High School
- First edition cover
- Author: Sara Quin and Tegan Quin
- Audio read by: Sara Quin and Tegan Quin
- Language: English
- Subject: Memoir
- Publisher: Simon & Schuster Canada
- Publication date: September 24, 2019
- Publication place: Canada
- Media type: Print (hardcover)
- Pages: 384
- ISBN: 978-1-9821-1266-0
- Dewey Decimal: 782.42166092/2 B
- LC Class: ML421.T408 Q56 2019
- Website: teganandsara.com/highschool

= High School (book) =

Memoir by Sara Quin and Tegan Quin

High School is a 2019 memoir by twin sisters Sara Quin and Tegan Quin, of the Canadian indie pop group Tegan and Sara. It is their first book and was published on September 24, 2019, by Simon & Schuster Canada. It recounts their childhood and adolescence in Alberta as well as their musical beginnings. It was published three days before the release of their ninth studio album, Hey, I'm Just Like You, which contains re-recordings of unreleased songs that the duo recorded as teenagers.

The book received favorable reviews and won a 2020 Alex Award. In 2022, the book was adapted into the Amazon Freevee television series of the same name.

== Summary ==
The book covers the sisters' childhood and adolescence and their first relationships while growing up during the mid-1990s as queer teenagers in Calgary, Alberta. It also covers their musical beginnings, up until their career began to take off. It is written in alternating chapters from both Tegan's point of view and Sara's.

== Background ==
High School was announced on December 11, 2018, nine months ahead of its publication. It was first published on September 24, 2019, by Simon & Schuster Canada in Canada (ISBN 978-1-9821-1266-0); by MCD, an imprint of Farrar, Straus and Giroux, in the United States (ISBN 978-0-374-16994-7; and Virago Press (Hachette UK) in the United Kingdom (ISBN 978-0-349-01196-7).

The book was published three days before the release of Tegan and Sara's ninth studio album, Hey, I'm Just Like You, which contains re-recordings of unreleased demo songs that the duo recorded as teenagers. The album was conceived when Tegan and Sara unearthed the original cassette tapes after twenty years of being unheard, and they "recognized the songs as an essential part of [their] high school story."

== Reception ==
Jon Dolan of Rolling Stone praised the book, calling it "a quietly heroic rock and roll origin story" and writing, "Those explosively detailed depictions of their earliest experiences trying to find girlfriends are worthy of an excellent YA novel, thanks to Tegan or Sara's unsparingly real, matter-of-fact prose style." Spencer Kornhaber of The Atlantic wrote, "While Tegan and Sara are hilarious in their onstage banter, on the page their anecdotes read as spooky, solemn obstacle-running. A melancholy tone runs throughout. Queerness complicates what otherwise might seem like just hijinks."

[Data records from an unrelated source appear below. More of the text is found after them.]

-- ==== Sys2Proof/Certificates/Slice0/Obligations.lean ====
section
/-! DEFINITION. The statements for the provers, from the numbered rules of the spec. -/

open Sys2Proof Sys2Proof.Machine

/-! ## Commands: encoding and decoding (30_encoding.md section 4) -/

/-- Encode and decode agree over R71's map: a presentable instruction decodes back with every operand, one that is
not presentable is rejected as such, and a decoded instruction has the operation code of its command, is presentable,
and decodes from its own encoding.  The layout of the operand ports is
the model's (assumption 3).  That a decoder turns away an instruction whose operands no port can carry, of which R40
and R150 say only that it cannot be presented, is the model's (assumption 6). -/
def Obligations.DecodeOfEncode : Prop :=
  (∀ i : Instr, i.wellFormed = true → decode (encode i) = .ok i) ∧
  (∀ i : Instr, i.wellFormed = false → decode (encode i) = .error .operandNotPresentable) ∧
  (∀ (c : Command) (i : Instr), decode c = .ok i →
    (encode i).op = c.op ∧ i.wellFormed = true ∧ decode (encode i) = .ok i)

/-- A few operation codes of R71, written out bit by bit, with their operands on their ports (the
layout of the ports is assumption 3). -/
def Obligations.WrittenOutCommandsDecode : Prop :=
  decode { op := 0b00010000, ports := Ports.zero } = .ok .crc8GenTable ∧
  decode { op := 0b00010010, ports := { Ports.zero with buf := some [0x31, 0x32], offset := 1, length := 2 } } =
    .ok (.crc8CalcR (some [0x31, 0x32]) 1 2) ∧
  decode { op := 0b00100000, ports := { Ports.zero with hdr := 0x550001000570 } } =
    .ok (.hdrValidate 0x550001000570) ∧
  decode { op := 0b00110001, ports := { Ports.zero with bytes := [0x55, 0x00, 0x01] } } =
    .ok (.frmFeed [0x55, 0x00, 0x01]) ∧
  decode { op := 0b01000000, ports := { Ports.zero with ty := 5, data := [8], optData := [9] } } =
    .ok (.pktEncode 5 [8] [9]) ∧
  decode { op := 0b01010101, ports := { Ports.zero with source := 7, house := 0x41, device := 16 } } =
    .ok (.aevNew 7 0x41 16)

/-- Every operation code outside the map ends with the fault response `InvalidArgument` and changes no state of CORE:
every framer instance is as before (R72); the codes of the map are not illegal.  The other three fields the equation
fixes are the model's own (assumption 4): the request has left the inbox, and its caller and its framer instance are
the ones selected. -/
def Obligations.IllegalOperationCodeFaults : Prop :=
  ∀ (s : State) (r : Request) (rs : List Request) (rest : List (List Request)),
    s.inbox = (r :: rs) :: rest → groupClashes (r :: rs) = false →
    ((r.cmd.op.toNat ≤ 0x0F ∨ (0x13 ≤ r.cmd.op.toNat ∧ r.cmd.op.toNat ≤ 0x1F) ∨
        (0x21 ≤ r.cmd.op.toNat ∧ r.cmd.op.toNat ≤ 0x2F) ∨ (0x33 ≤ r.cmd.op.toNat ∧ r.cmd.op.toNat ≤ 0x3F) ∨
        (0x41 ≤ r.cmd.op.toNat ∧ r.cmd.op.toNat ≤ 0x4F) ∨ 0x5A ≤ r.cmd.op.toNat) →
      step s = .next { s with
        inbox := if rs = [] then rest else rs :: rest
        caller := r.caller
        sel := r.framer
        response := some (.fault .invalidArgument) }) ∧
    (r.cmd.op ∈ ([0x10, 0x11, 0x12, 0x20, 0x30, 0x31, 0x32, 0x40, 0x50, 0x51, 0x52, 0x53, 0x54, 0x55, 0x56, 0x57,
        0x58, 0x59] : List Byte) →
      ∀ op, decode r.cmd ≠ .error (.illegalOp op))

/-- An operand no port can carry (R40, R150) is the only other thing a step refuses a command for: a CRC buffer of
`2^31` bytes or more, or an encoder segment longer than its length port counts.  Rests on assumption 6. -/
def Obligations.UnpresentableOperandRefused : Prop :=
  ∀ (s : State) (r : Request) (rs : List Request) (rest : List (List Request)),
    s.inbox = (r :: rs) :: rest → groupClashes (r :: rs) = false →
    (step s = .refused .operandNotPresentable ↔
      ((r.cmd.op = 0x11 ∨ r.cmd.op = 0x12) ∧ ∃ bs, r.cmd.ports.buf = some bs ∧ 2147483648 ≤ bs.length) ∨
      (r.cmd.op = 0x40 ∧ (65535 < r.cmd.ports.data.length ∨ 255 < r.cmd.ports.optData.length)))

/-! ## Steps (20_memory.md section 6) -/

/-- A step performs the decoded instruction: when the next request decodes to `i`, the step is `exec i` in the state
in which that request has left the inbox and its in which that request has left the inbox and its caller and its framer instance are selected (assumption 4). -/
def Obligations.StepPerformsDecodedInstruction : Prop :=
  ∀ (s : State) (r : Request) (rs : List Request) (rest : List (List Request)) (i : Instr),
    s.inbox = (r :: rs) :: rest → groupClashes (r :: rs) = false → decode r.cmd = .ok i →
    step s = exec i { s with
      inbox := if rs = [] then rest else rs :: rest
      caller := r.caller
      sel := r.framer }

/-- The word placed for the next step is performed by it, and nothing else changes: the model's own interface
(assumptions 3 and 4). -/
def Obligations.FetchWordIsPerformed : Prop :=
  ∀ (s : State) (w : Nat) (i : Instr), decodeTableWord 8 w = some i → step (s.withFetchWord 8 w) = exec i s

/-- With no operation issued a step changes nothing and answers nobody (R206: a framer not given bytes keeps `st`
and `q`).  The shape of the inbox is the model's (assumption 4). -/
def Obligations.IdleStepKeepsEverything : Prop :=
  ∀ s : State,
    (s.inbox = [] → step s = .next { s with response := none }) ∧
    (∀ rest, s.inbox = [] :: rest → step s = .next { s with inbox := rest, response := none })

/-- R48: two framer operations on one framer instance in flight at the same time are refused, and nothing else is
refused for that reason.  That a group of the inbox is what is in flight at the same time is the model's
(assumption 4). -/
def Obligations.ConcurrentUseOfOneFramerRefused : Prop :=
  ∀ (s : State) (g : List Request) (rest : List (List Request)), s.inbox = g :: rest →
    (step s = .refused .concurrentFramerUse ↔
      ∃ (a b c : List Request) (r r' : Request), g = a ++ r :: b ++ r' :: c ∧ r.framer = r'.framer ∧
        r.cmd.op ∈ ([0x30, 0x31, 0x32] : List Byte) ∧ r'.cmd.op ∈ ([0x30, 0x31, 0x32] : List Byte))

/-! ## The CRC8 engine (40_crc8.md) -/

/-- The literal table of R92 is the one R91 derives from the polynomial, entry by entry, and a permutation.  Both
rules rest on the spec's own decision D5 and on general knowledge (assumption 8). -/
def Obligations.TableIsDerivedFromPolynomial : Prop :=
  tbl.length = 256 ∧ (∀ i : Byte, tbl[i.toNat]? = some (crcDerive i)) ∧ (∀ i : Byte, tblRead i = crcDerive i) ∧
  (∀ i j : Byte, tblRead i = tblRead j → i = j)

/-- R94: the CRC of a byte sequence is the left fold of the step from the seed 0: the empty sequence gives 0, and each
further byte is one step with the byte the polynomial gives. -/
def Obligations.CrcIsLeftFold : Prop :=
  crc8 [] = 0x00 ∧
  (∀ (s : List Byte) (b : Byte), crc8 (s ++ [b]) = crcDerive (crc8 s ^^^ b)) ∧
  (∀ s : List Byte, crc8 s = crcByRule s)

/-- R98: the five laws of the table and of the CRC: (a) the table is linear, (b) the CRC is linear, (c) the residue
is zero, (d) a single wrong bit changes the CRC, (e) leading zero bytes are invisible; and R94's law that a sequence
may be cut anywhere.  The spec marks both as its own inference. -/
def Obligations.CrcLaws : Prop :=
  ((∀ a b : Byte, tblRead (a ^^^ b) = tblRead a ^^^ tblRead b) ∧ tblRead 0x00 = 0x00) ∧
  (∀ s t : List Byte, s.length = t.length → crc8 (List.zipWith (· ^^^ ·) s t) = crc8 s ^^^ crc8 t) ∧
  ((∀ s : List Byte, crc8 (s ++ [crc8 s]) = 0x00) ∧
    (∀ (s : List Byte) (b : Byte), crc8 (s ++ [b]) = 0x00 → b = crc8 s)) ∧
  (∀ (s : List Byte) (i k : Nat), i < s.length → k < 8 → crc8 (s.set i (byteAt s i ^^^ (1#8 <<< k))) ≠ crc8 s) ∧
  (∀ s : List Byte, crc8 (0x00 :: s) = crc8 s) ∧
  (∀ s t : List Byte, crc8 (s ++ t) = crc8From (crc8 s) t)

/-- R93: `CRC8.GENTABLE` answers the 256 bytes the polynomial gives, in index order, from every state, and changes
nothing. -/
def Obligations.GenTableResult : Prop :=
  Instr.crc8GenTable.opcode = 0x10 ∧
  ∀ s : State, exec .crc8GenTable s =
    .next { s with response := some (.ok (.table ((List.range 256).map fun i => crcDerive (BitVec.ofNat 8 i)))) }

/-- R95: `CRC8.CALC` faults on an absent buffer and answers the CRC of a present one; it is
`CRC8.CALCR` over the whole buffer.  (Its corner on leading zero bytes is the spec's own inference: `CrcLaws`.) -/
def Obligations.CalcResult : Prop :=
  ∀ s : State,
    (∀ buf, (Instr.crc8Calc buf).opcode = 0x11) ∧
    exec (.crc8Calc none) s = .next { s with response := some (.fault .invalidArgument) } ∧
    (∀ bs : List Byte, exec (.crc8Calc (some bs)) s =
      .next { s with response := some (.ok (.byte (crcByRule bs))) }) ∧
    (∀ bs : List Byte, bs.length < 2147483648 →
      exec (.crc8Calc (some bs)) s = exec (.crc8CalcR (some bs) 0 (BitVec.ofNat 32 bs.length)) s)

/-- R96: `CRC8.CALCR` answers the CRC of `buf[offset : offset + length]` when the buffer is present and the range
lies in it, over the mathematical integers, and faults otherwise. -/
def Obligations.CalcRangeResult : Prop :=
  ∀ (s : State) (offset length : SInt32),
    (∀ buf, (Instr.crc8CalcR buf offset length).opcode = 0x12) ∧
    exec (.crc8CalcR none offset length) s = .next { s with response := some (.fault .invalidArgument) } ∧
    (∀ bs : List Byte,
      (0 ≤ offset.toInt ∧ 0 ≤ length.toInt ∧ offset.toInt + length.toInt ≤ bs.length →
        exec (.crc8CalcR (some bs) offset length) s = .next { s with
          response := some (.ok (.byte (crcByRule ((bs.drop offset.toNat).take length.toNat)))) }) ∧
      (offset.toInt < 0 ∨ length.toInt < 0 ∨ offset.toInt + length.toInt > bs.length →
        exec (.crc8CalcR (some bs) offset length) s =
          .next { s with response := some (.fault .invalidArgument) }))

/-! ## The header model (41_header.md) -/

/-- R111, by `HDR.VALIDATE`: `BadSync` when byte 0 is not the sync byte, else `BadHeaderCRC` when the CRC of bytes 1
to 4 is not byte 5, else `Ok`; no header faults. -/
def Obligations.HeaderValidateResult : Prop :=
  ∀ (h : BitVec 48) (s : State),
    (Instr.hdrValidate h).opcode = 0x20 ∧
    exec (.hdrValidate h) s = .next { s with
      response := some (.ok (.header
        (if h.extractLsb' 40 8 ≠ 0x55 then .badSync
         else if crcByRule [h.extractLsb' 32 8, h.extractLsb' 24 8, h.extractLsb' 16 8, h.extractLsb' 8 8] ≠
              h.extractLsb' 0 8 then .badHeaderCrc
         else .ok))) }

/-- Each of the 48 single-bit flips of a valid header fails, the 8 in byte 0 with `BadSync` and the other 40 with
`BadHeaderCRC` (R112 (c), the spec's own inference). -/
def Obligations.HeaderBitFlipsFail : Prop :=
  ∀ (h : BitVec 48) (s : State) (k : Nat),
    exec (.hdrValidate h) s = .next { s with response := some (.ok (.header .ok)) } → k < 48 →
    exec (.hdrValidate (h ^^^ (1#48 <<< k))) s = .next { s with
      response := some (.ok (.header (if 40 ≤ k then .badSync else .badHeaderCrc))) }

/-- R114: the header the encoder builds has its bytes in frame order, big-endian length first, validates, and reads
back the same fields.  The spec marks the last two as its own inference. -/
def Obligations.BuiltHeaderValidates : Prop :=
  ∀ (type : Byte) (dl : BitVec 16) (ol : Byte),
    hdrBuild type dl ol = [0x55, dl.extractLsb' 8 8, dl.extractLsb' 0 8, ol, type,
      crcByRule [dl.extractLsb' 8 8, dl.extractLsb' 0 8, ol, type]] ∧
    hdrValidate (hdrBuild type dl ol) = .ok ∧
    (hdrFields (hdrBuild type dl ol)).dl = dl ∧
    (hdrFields (hdrBuild type dl ol)).ol = ol ∧
    (hdrFields (hdrBuild type dl ol)).type = type

/-! ## The framer (42_framer.md) -/

/-- R121 and R126 in every state: `FRM.PUSH` appends the byte to the window of the selected instance, repeats the
arms until one says stop, and answers the events in order with `pending` and `need_more`. -/
def Obligations.PushRunsTheArms : Prop :=
  ∀ (s : State) (b : Byte), (Instr.frmPush b).opcode = 0x30 ∧
    ∃ (f : Framer) (es : List FramerEvent),
      FramerRuns .syncPlus1 { st := (s.framer s.sel).st, q := (s.framer s.sel).q ++ [b] } es f ∧
      exec (.frmPush b) s = .next { s.setFramer s.sel f with
        response := some (.ok (.push { events := es, pending := f.q.length, needMore := decide (0 < f.q.length) })) }

/-- R122 between operations: with an empty window a byte that is not the sync byte is discarded silently, and the
sync byte becomes the candidate. -/
def Obligations.PushWhileSeekingSync : Prop :=
  ∀ (s : State) (b : Byte), s.Inv → (s.framer s.sel).q = [] →
    (b ≠ 0x55 → exec (.frmPush b) s = .next { s with
      response := some (.ok (.push { events := [], pending := 0, needMore := false })) }) ∧
    (b = 0x55 → exec (.frmPush b) s = .next { s.setFramer s.sel { st := .readingHeader, q := [0x55] } with
      response := some (.ok (.push { events := [], pending := 1, needMore := true })) })

/-- R123 between operations: the framer collects 6 header bytes; a valid header starts the body; a wrong header CRC is
reported once, only the candidate is dropped, and the five bytes after it are scanned again as if they arrived now. -/
def Obligations.PushWhileReadingHeader : Prop :=
  ∀ (s : State) (b : Byte) (q : List Byte), s.Inv → (s.framer s.sel).st = .readingHeader →
    (s.framer s.sel).q ++ [b] = q →
    (q.length < 6 → exec (.frmPush b) s = .next { s.setFramer s.sel { st := .readingHeader, q := q } with
      response := some (.ok (.push { events := [], pending := q.length, needMore := true })) }) ∧
    (q.length = 6 → crcByRule ((q.drop 1).take 4) = byteAt q 5 →
      exec (.frmPush b) s = .next { s.setFramer s.sel { st := .readingBody, q := q } with
        response := some (.ok (.push { events := [], pending := 6, needMore := true })) }) ∧
    (q.length = 6 → crcByRule ((q.drop 1).take 4) ≠ byteAt q 5 →
      ∃ (f : Framer) (es : List FramerEvent), framerFeed .syncPlus1 Framer.reset (q.drop 1) = (f, es) ∧
        exec (.frmPush b) s = .next { s.setFramer s.sel f with
          response := some (.ok (.push {
            events := .report .badHeaderCrc :: es
            pending := f.q.length
            needMore := decide (0 < f.q.length) })) })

Kirkus Reviews and Publishers Weekly gave the book positive reviews, but both magazines felt that the memoir would mostly appeal to those who are already fans of the band." Jancee Dunn, writing for The Washington Post, gave the book a positive review, calling the sisters "skilled writers with an eye for detail" and praising their account of their experience as twins and as teenagers, but lamented that the book suffered from the "stream-of-consciousness verbosity" of a diary.

The book debuted at number fifteen on The New York Times Hardcover Nonfiction best-sellers list for the week ending September 28, 2019. It won a 2020 Alex Award.

In 2023, the book was banned, in Clay County District Schools, Florida.

== Television adaptation ==

In 2020, it was announced that Brad Pitt's production company Plan B Entertainment had plans to produce a TV show adapted from the memoir. The pilot episode would be written, directed and executive produced by Clea Duvall. It premiered on Amazon Freevee on October 14, 2022.